━━━ SOURCE DATA ━━━

-- ==== Sys2Proof/Machine/Matrix.lean ====
section
/-! DEFINITION. Page-3 jobs (spec 06 R160 to R192): their dispatch, the engine's turns, start checks, units and completion, and
`mtest`. -/

namespace Sys2Proof.Machine

/-! Dispatch (R161, R169). -/

def queueKey (core level : Nat) : Nat := 8 * core + level

def State.jobsOf (s : State) (core level : Nat) : List Job := kgetD (s.tile (tileOf core)).queues (queueKey core level) []

def State.setJobs (s : State) (core level : Nat) (l : List Job) : State :=
  s.modTile (tileOf core) (fun t => { t with queues := kset t.queues (queueKey core level) l })

/-- Whether a conversion job uses stochastic rounding (02 R58), given its formats at dispatch. -/
def jobStochastic (op : Op) (f : Frame) (xc : Word) : Bool :=
  let small (code : Nat) : Bool := code == 0 || code == 4 || code == 5 || code == 6
  srOf f.lv.rmode &&
    (match op with
     | .mrd => field f.lv.fmtc 3 0 == 2 && small (field f.lv.fmtc 11 9)
     | .rrecon => small (field xc 19 16)
     | _ => false)

def OpHeader.none : OpHeader := { off := 0, base := 0, rows := 0, fmt := 0, planes := 0, span := 0, pstride := 0 }

/-- A job dispatched: it takes a number, a ring entry and the pending descriptor, and counts in `tlc`. -/
def State.dispatchJob (s : State) (c : Ctx) : State :=
  let sr := c.active && jobStochastic c.op c.f c.xc
  if 64 ≤ c.f.lv.tlc || (sr && s.srstBusy c.core c.f) then s
  else
    let after := s.unperformed c.core
    let (succ, s) := s.takePending c.core
    let s := s.modCore c.core (fun k => k.dispatchEntry c.f.level c.f.pc)
    let stamp := s.fresh.1
    let s := s.fresh.2
    let l := c.f.lv
    let j : Job :=
      { op := c.op, word := c.w, seq := (s.core c.core).cseq, stamp := stamp, pc := c.f.pc, task := c.f.task, item := c.f.item,
        ltag := c.f.ltag, xa := c.xa, xb := c.xb, xc := c.xc, active := c.active,
        sampled := { fmta := l.fmta, fmtb := l.fmtb, fmtc := l.fmtc, scla := l.scla, sclb := l.sclb, rmode := l.rmode, fpen := l.fpen },
        hdr := OpHeader.none, acb := c.f.acb, arows := c.f.arows, fsb := c.f.fsb, fscr := c.f.fscr, succ := succ, started := false, unit := 0,
        pos := 0, outPos := 0, units := 0, buf := [], ended := false, finished := false, srst := if sr then some l.srst else none,
        fl := flNone, fault := none, after := after, undoBytes := [], undoRows := [], undoWords := [], accepted := 0 }
    let s := s.setJobs c.core c.f.level (s.jobsOf c.core c.f.level ++ [j])
    (s.modTop c.core (fun f =>
      { f.modLv (fun l => { l with tlc := l.tlc + 1 }) with
          usedPlanes := f.usedPlanes || (c.active && (c.op == .mstat || c.op == .mswap)) })).advance c

def jobBundle (op : Op) (w : Bundle) (s : State) : Out := bundle op w s (fun c s => s.dispatchJob c)

def execMstat (w : Bundle) (s : State) : Out := jobBundle .mstat w s
def execMswap (w : Bundle) (s : State) : Out := jobBundle .mswap w s
def execMstream (w : Bundle) (s : State) : Out := jobBundle .mstream w s
def execMstreamt (w : Bundle) (s : State) : Out := jobBundle .mstreamt w s
def execMf64 (w : Bundle) (s : State) : Out := jobBundle .mf64 w s
def execMbpn4 (w : Bundle) (s : State) : Out := jobBundle .mbpn4 w s
def execMbpn8 (w : Bundle) (s : State) : Out := jobBundle .mbpn8 w s
def execMzero (w : Bundle) (s : State) : Out := jobBundle .mzero w s
def execMrd (w : Bundle) (s : State) : Out := jobBundle .mrd w s
def execMwr (w : Bundle) (s : State) : Out := jobBundle .mwr w s
def execMacs (w : Bundle) (s : State) : Out := jobBundle .macs w s
def execMsac (w : Bundle) (s : State) : Out := jobBundle .msac w s
def execRtab (w : Bundle) (s : State) : Out := jobBundle .rtab w s
def execRank (w : Bundle) (s : State) : Out := jobBundle .rank w s
def execRankch (w : Bundle) (s : State) : Out := jobBundle .rankch w s
def execRstream (w : Bundle) (s : State) : Out := jobBundle .rstream w s
def execRrecon (w : Bundle) (s : State) : Out := jobBundle .rrecon w s

/-- R190: the channel is checked at dispatch (01 R31); a bundle waits for another of its level that uses the channel. -/
def execRstreamch (w : Bundle) (s : State) : Out :=
  bundle .rstreamch w s (fun c s =>
    let ch := fieldB w
    match s.chanFault c.core c.f.level ch with
    | some cause => s.exact c.core cause (if cause = .absent then BitVec.ofNat 64 ch else 0#64)
    | none => if s.chanBusy c.core c.f ch || c.f.chanQueued ch then s else s.dispatchJob c)

/-- R184. -/
def ringStatus (c : Core) (level seq : Nat) : Nat :=
  match c.cpring.find? (fun e => e.seq == seq) with
  | none => 3
  | some e => if e.lvl ≠ level then 3 else if e.flt || e.disc then 2 else if e.done then 1 else 0

def execMtest (w : Bundle) (s : State) : Out :=
  bundle .mtest w s (fun c s =>
    s.writeX c (fieldA w) (BitVec.ofNat 64 (ringStatus (s.core c.core) c.f.level (c.xb.toNat % 65536))))

/-! Scratch regions and headers (R165, R170). -/

/-- A region as a job reaches it: first byte in the tile's array, size, swizzle span. -/
structure Region where
  base : Nat
  size : Nat
  span : Nat
  deriving DecidableEq, Repr

/-- The region that a selector names for a job; a far allocation held in another tile counts as not made (10 R291). -/
def State.jobRegion (s : State) (core : Nat) (j : Job) (sel : Nat) : Option Region :=
  if sel = 15 then some { base := j.fsb, size := j.fscr, span := 6 }
  else
    match s.ctx j.ltag with
    | none => none
    | some c =>
      let e := c.allocEntry (tileOf core) sel
      if bitsOf e 19 10 = 0 ∨ (bitOf e 23 = true ∧ bitsOf e 32 24 ≠ tileOf core) then none
      else some { base := 512 * bitsOf e 9 0, size := 512 * bitsOf e 19 10, span := bitsOf e 22 20 }

/-- The fields of a header (R165). -/
def parseHeader (b : List Byte) : OpHeader :=
  let w0 := leValue (b.take 4)
  let w1 := leValue ((b.drop 4).take 4)
  let w2 := leValue ((b.drop 8).take 4)
  { off := bitsOf w0 18 0, base := bitsOf w0 23 20, rows := bitsOf w1 12 0, fmt := bitsOf w1 19 16,
    planes := if bitsOf w1 23 20 = 0 then 8 else bitsOf w1 23 20, span := bitsOf w1 26 24, pstride := bitsOf w2 18 0 }

/-- A check that fails with a cause and the place it concerns. -/
def check (ok : Bool) (c : Cause) (a : Nat) : Except (Cause × Word) Unit := if ok then .ok () else .error (c, BitVec.ofNat 64 a)

def needRegion (r : Option Region) (a : Nat) : Except (Cause × Word) Region :=
  match r with
  | some r => .ok r
  | none => .error (.absent, BitVec.ofNat 64 a)

/-- n bytes at an offset lie in a region; the first that does not is reported. -/
def inRegion (r : Region) (off n : Nat) : Except (Cause × Word) Unit := check (decide (off + n ≤ r.size)) .window (max off r.size)

/-- The operand offset of a job (R168). -/
def Job.off (j : Job) : Nat := (j.xb + wordOfInt (displacement j.word)).toNat
def Job.fmta (j : Job) : Nat := field j.sampled.fmta 3 0
def Job.fmtb (j : Job) : Nat := field j.sampled.fmtb 3 0
def Job.fmtc (j : Job) : Nat := field j.sampled.fmtc 3 0
def Job.ofmt (j : Job) : Nat := field j.sampled.fmtc 11 9
/-- The plane count of a format register (01 R35). -/
def planesOf (r : Word) : Nat := if field r 7 4 = 0 then 8 else field r 7 4

/-- The count of R180. -/
def Job.count (j : Job) : Nat := if j.xc.toNat % 8192 = 0 then 1 else j.xc.toNat % 8192

/-- Physical rows of a logical row (R180). -/
def Job.rowWidth (j : Job) : Nat := if j.fmtc = 3 then 2 else 1

/-- A scratch address in the layout of 01 R36. -/
def addrSel (v : Word) : Nat := field v 23 20
def addrOff (v : Word) : Nat := field v 18 0

/-- Where xd, xc or `rank` keep an output or tee address: the operand that field a names. -/
def Job.outAddr (j : Job) : Word := if j.op = .rstreamch then BitVec.ofNat 64 (field j.xc 55 32) else j.xa

def State.activePlane (s : State) (core : Nat) : Plane := kgetD (s.tile (tileOf core)).planes (2 * core) Plane.zero
def State.shadowPlane (s : State) (core : Nat) : Plane := kgetD (s.tile (tileOf core)).planes (2 * core + 1) Plane.zero

/-- The pairs of formats of R176. -/
def streamLegal (op : Op) (act : Nat) (p : Plane) (acc : Nat) : Bool :=
  let wide (x : Nat) : Bool := decide (x ≤ 2)
  let small (x : Nat) : Bool := x == 4 || x == 5 || x == 7 || x == 8
  let byte (x : Nat) : Bool := x == 10 || x == 11
  match op with
  | .mf64 => act == 3 && p.fmt == 3 && acc == 3
  | .mbpn4 => byte act && p.fmt == 9 && decide (p.q ≤ 4) && acc == 12
  | .mbpn8 => byte act && p.fmt == 9 && acc == 12
  | _ => (wide act && wide p.fmt && acc == 2) || (small act && small p.fmt && acc == 2) || (byte act && byte p.fmt && acc == 12)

━━━

■ EXERCISE: Output exactly the lines above, from the one holding "9 && acc == 12" through the end of the data, including the first and last.

■ ANSWER SECTION:
  | .mbpn8 => byte act && p.fmt == 9 && acc == 12
  | _ => (wide act && wide p.fmt && acc == 2) || (small act && small p.fmt && acc == 2) || (byte act && byte p.fmt && acc == 12)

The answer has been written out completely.